Where the listing below has a line with "(ready_after_input (k := k)", write out exactly that line and every line after it, stopping after the line with "rw [if_neg (by".

▼

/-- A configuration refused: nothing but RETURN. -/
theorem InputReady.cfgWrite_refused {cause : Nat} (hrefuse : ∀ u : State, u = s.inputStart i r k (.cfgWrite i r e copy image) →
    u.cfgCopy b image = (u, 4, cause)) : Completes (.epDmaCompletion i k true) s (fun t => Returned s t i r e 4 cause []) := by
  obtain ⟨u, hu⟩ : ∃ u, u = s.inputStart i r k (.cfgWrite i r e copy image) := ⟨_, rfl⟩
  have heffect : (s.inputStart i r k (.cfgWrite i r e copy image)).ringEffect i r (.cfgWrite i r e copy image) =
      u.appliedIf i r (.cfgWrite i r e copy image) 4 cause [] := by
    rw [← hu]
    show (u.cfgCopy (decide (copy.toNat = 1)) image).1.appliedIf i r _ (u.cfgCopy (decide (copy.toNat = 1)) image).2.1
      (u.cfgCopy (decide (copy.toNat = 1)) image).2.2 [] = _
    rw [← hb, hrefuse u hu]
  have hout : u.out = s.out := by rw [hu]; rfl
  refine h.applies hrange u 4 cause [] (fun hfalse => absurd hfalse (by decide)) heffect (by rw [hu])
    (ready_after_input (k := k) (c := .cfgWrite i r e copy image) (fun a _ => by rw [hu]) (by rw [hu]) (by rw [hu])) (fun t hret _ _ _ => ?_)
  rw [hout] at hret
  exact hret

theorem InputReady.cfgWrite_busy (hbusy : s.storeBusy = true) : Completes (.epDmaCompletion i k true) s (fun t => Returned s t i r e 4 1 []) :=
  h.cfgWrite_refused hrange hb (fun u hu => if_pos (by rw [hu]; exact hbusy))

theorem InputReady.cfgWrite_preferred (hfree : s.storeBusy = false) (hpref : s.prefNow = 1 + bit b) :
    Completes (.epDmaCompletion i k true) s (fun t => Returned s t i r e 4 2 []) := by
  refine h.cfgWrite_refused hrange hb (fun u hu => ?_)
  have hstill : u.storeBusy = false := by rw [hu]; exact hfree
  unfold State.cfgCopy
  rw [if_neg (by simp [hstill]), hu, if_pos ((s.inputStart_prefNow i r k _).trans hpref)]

▲
▼

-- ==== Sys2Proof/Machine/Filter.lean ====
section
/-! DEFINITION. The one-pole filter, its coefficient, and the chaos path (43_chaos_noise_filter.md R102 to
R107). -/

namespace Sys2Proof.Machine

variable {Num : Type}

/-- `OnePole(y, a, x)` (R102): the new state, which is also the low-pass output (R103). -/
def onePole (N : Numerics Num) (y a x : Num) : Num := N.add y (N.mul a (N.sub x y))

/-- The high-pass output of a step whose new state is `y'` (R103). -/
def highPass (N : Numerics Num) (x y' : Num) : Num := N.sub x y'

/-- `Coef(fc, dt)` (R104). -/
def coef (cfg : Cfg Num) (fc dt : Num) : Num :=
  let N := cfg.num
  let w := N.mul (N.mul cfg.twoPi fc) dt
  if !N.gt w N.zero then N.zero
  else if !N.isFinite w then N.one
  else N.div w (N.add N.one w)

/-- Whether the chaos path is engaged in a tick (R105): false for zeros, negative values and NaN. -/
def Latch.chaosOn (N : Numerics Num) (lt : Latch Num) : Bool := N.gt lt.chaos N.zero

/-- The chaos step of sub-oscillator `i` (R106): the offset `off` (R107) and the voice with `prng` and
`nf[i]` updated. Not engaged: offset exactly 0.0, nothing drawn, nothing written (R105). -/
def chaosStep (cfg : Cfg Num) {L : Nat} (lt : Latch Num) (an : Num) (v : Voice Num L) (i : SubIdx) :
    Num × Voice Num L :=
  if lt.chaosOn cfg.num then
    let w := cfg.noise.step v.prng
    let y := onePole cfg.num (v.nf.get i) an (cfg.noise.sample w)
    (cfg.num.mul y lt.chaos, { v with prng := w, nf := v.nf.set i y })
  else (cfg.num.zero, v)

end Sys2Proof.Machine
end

▲
▼

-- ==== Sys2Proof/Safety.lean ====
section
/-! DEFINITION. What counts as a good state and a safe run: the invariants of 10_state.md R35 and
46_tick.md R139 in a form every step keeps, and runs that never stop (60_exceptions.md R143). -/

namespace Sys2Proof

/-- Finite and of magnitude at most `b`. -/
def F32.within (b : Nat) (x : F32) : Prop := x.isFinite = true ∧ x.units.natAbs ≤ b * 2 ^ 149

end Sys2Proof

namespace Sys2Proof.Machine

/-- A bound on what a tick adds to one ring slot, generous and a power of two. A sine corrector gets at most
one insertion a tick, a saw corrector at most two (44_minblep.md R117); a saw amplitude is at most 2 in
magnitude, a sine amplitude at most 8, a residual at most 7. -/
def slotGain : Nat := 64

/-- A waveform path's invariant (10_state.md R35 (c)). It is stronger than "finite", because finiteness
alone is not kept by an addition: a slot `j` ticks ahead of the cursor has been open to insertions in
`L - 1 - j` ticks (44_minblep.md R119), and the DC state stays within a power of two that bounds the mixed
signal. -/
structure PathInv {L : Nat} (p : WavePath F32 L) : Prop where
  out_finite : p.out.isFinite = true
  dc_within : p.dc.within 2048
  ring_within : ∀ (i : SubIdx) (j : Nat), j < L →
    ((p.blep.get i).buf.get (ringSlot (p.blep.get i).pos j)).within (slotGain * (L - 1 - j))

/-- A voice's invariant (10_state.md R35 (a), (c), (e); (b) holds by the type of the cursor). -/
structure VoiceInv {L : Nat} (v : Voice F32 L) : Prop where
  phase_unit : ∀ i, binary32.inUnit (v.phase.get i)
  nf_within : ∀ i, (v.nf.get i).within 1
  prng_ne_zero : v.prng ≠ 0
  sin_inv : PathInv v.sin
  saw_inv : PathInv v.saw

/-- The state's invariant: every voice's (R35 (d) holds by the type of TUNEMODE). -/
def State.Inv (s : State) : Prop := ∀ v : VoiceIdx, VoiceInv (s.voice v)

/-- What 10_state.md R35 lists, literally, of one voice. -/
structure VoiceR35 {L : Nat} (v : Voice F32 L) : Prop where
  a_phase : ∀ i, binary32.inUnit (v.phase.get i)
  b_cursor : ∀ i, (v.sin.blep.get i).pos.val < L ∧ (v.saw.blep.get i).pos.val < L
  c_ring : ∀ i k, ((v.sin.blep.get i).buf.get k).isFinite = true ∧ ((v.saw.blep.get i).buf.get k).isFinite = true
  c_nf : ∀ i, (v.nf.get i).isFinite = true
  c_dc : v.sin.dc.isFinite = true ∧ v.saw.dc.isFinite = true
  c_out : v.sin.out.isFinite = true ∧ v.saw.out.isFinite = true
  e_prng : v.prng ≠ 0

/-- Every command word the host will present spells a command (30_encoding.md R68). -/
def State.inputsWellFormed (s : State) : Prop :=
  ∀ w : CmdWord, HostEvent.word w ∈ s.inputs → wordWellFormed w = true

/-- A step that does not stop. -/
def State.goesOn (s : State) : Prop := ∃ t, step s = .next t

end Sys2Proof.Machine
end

▲

**Written response:**
    (ready_after_input (k := k) (c := .cfgWrite i r e copy image) (fun a _ => by rw [hu]) (by rw [hu]) (by rw [hu])) (fun t hret _ _ _ => ?_)
  rw [hout] at hret
  exact hret

theorem InputReady.cfgWrite_busy (hbusy : s.storeBusy = true) : Completes (.epDmaCompletion i k true) s (fun t => Returned s t i r e 4 1 []) :=
  h.cfgWrite_refused hrange hb (fun u hu => if_pos (by rw [hu]; exact hbusy))

theorem InputReady.cfgWrite_preferred (hfree : s.storeBusy = false) (hpref : s.prefNow = 1 + bit b) :
    Completes (.epDmaCompletion i k true) s (fun t => Returned s t i r e 4 2 []) := by
  refine h.cfgWrite_refused hrange hb (fun u hu => ?_)
  have hstill : u.storeBusy = false := by rw [hu]; exact hfree
  unfold State.cfgCopy
  rw [if_neg (by simp [hstill]), hu, if_pos ((s.inputStart_prefNow i r k _).trans hpref)]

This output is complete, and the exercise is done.